Thursday finds Ann’s missing headband under a seat in the Skinner’s car, thus confirming his and Morse’s hunch that Box planted a similar headband in Stanley’s lodgings. When he confronts Box, he receives an unexpected response: Box feels pressure to fill Thursday’s shoes, and wants to succeed, no matter what.

Rosie, the girl who went missing at the fair, has still not been found. Again photographs provide a clue: Morse recognizes an anachronistic Degas sculpture from Sheridan’s flat in one of the professor’s supposedly historic photos, and realizes that Sheridan has been taking his own photos of young girls and making them look dated to protect himself from charges of pedophilia.
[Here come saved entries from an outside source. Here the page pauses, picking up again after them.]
/-- The frame has been read: it goes to its port's egress, padded and with its FCS. -/
def txBodyDone (s : State) (d f : Bytes) : State := unitMsg s 20 (bits (u32 d 4) 1 0) (20 + u8 d 2) (wireFrame f) (.txMsg d)

/-- The entry is done with, and the next one is taken up. -/
def txBackDone (s : State) : State := txPump { s with chn := { s.chn with txHead := (s.chn.txHead + 1) % 2 ^ 32 } }

/-! ### Starting a frame (15 R394, R398) -/

/-- Whether a fixed LINK word holds port `q` at some cycle of [c, c + n): one of the running tick, or, where the cycles run past its
end, one of the running set in the next tick. -/
def wireHeld (s : State) (q c n : Nat) : Bool :=
  s.tsq.disp.any (fun d => d.kind == 7 && d.unit == 0x23 + q && decide (d.slot * 256 < c + n) && decide (c < (d.slot + d.span) * 256)) ||
  (s.tsq.run && decide (s.clk.len < c + n) && (slotWords (secB s Ty.sched s.tsq.set)).any fun v =>
    swKind v == 7 && swUnit v == 0x23 + q && decide (s.clk.len + swSlot v * 256 < c + n))

/-- 15 R401, R402: what a forwarded Sync or Delay_Req gains in its correctionField, in ns: its residence time in MCLK cycles (1 ns each), which
the path asymmetry of the port enters as IEEE 1588 adds delayAsymmetry to a Sync at its ingress and takes it from a Delay_Req at its egress. -/
def residence (s : State) (p q came type : Nat) : Int :=
  ((s.clk.mclk - came : Nat) : Int) + if type = 0 then chAsym (chainB s) p else - chAsym (chainB s) q

/-- 15 R394: a frame of `l` bytes may start on port `q` at this cycle. -/
def canStart (s : State) (q l : Nat) : Bool :=
  let p := portAt s q
  p.link && decide (p.busyTo ≤ s.clk.mclk) && !(s.chn.ptp.due && s.chn.ptp.mport == q) && !(wireHeld s q s.clk.cyc (wireTime l))

/-- A frame goes on the wire of port `q`, behind one that is still on it, and is counted. -/
def putWire (s : State) (q : Nat) (f : Bytes) : State :=
  modPort s q fun x => { x with txfr := x.txfr + 1, wire := f, busyTo := max x.busyTo s.clk.mclk + wireTime f.length }

/-- 05 R137: the link layer of port `q` can start a packet's frame. -/
def chnReady (s : State) (q : Nat) (p : Pkt) : Bool := !(s.fab.handed.any fun x => x.req.dst == 20 + q) && canStart s q p.req.flen

/-- 05 R137: the egress of port `q` hands over a packet when its link layer can start the frame. -/
def chnEgress (s : State) (q : Nat) : State := egressTake s (4 + q) (chnReady s q)

/-- The job behind a packet. -/
def pktJob (s : State) (p : Pkt) : Job :=
  ((xferOf s p.req.src p.req.tag).bind fun i => (s.fab.xfers[i]?).map (·.job)).getD .none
Plus, Morse recognizes the girl in the photos: it’s the girl who went missing three years ago, the same girl Sheridan claimed was his daughter when Morse accidentally ran into her while recording Sheridan’s reported robbery.

The police go to an abandoned mansion that Morse knows Sheridan admired, suspecting that it’s where the professor takes his photos. There they find Rosie drugged on opium, as well as Sheridan with a camera. He had been taking photos of the other missing girl for three years, but she had gotten too old and he needed a new model for his photos, which he sells to other “enthusiasts.” He told both girls that their parents had died suddenly and he would take care of them.

Rosie and the other girl are reunited with their parents, while Sheridan is arrested – but not before Thursday, fed up with the moral corruption he continually encounters, punches him in the face. Missteps like these might soon catch up with Thursday – but his role in the case of Stanley’s father and the planted evidence, at least, will not be discovered. Morse quietly hides the briefcase with the bloody hammer back where he found it in the church.

And Morse? Due to his success with this case, he is transferred to the same station as Thursday and is no longer a country uniformed officer, thanks to some administrative pushing from Strange. He may have to serve under Box, but at least he’s a detective again.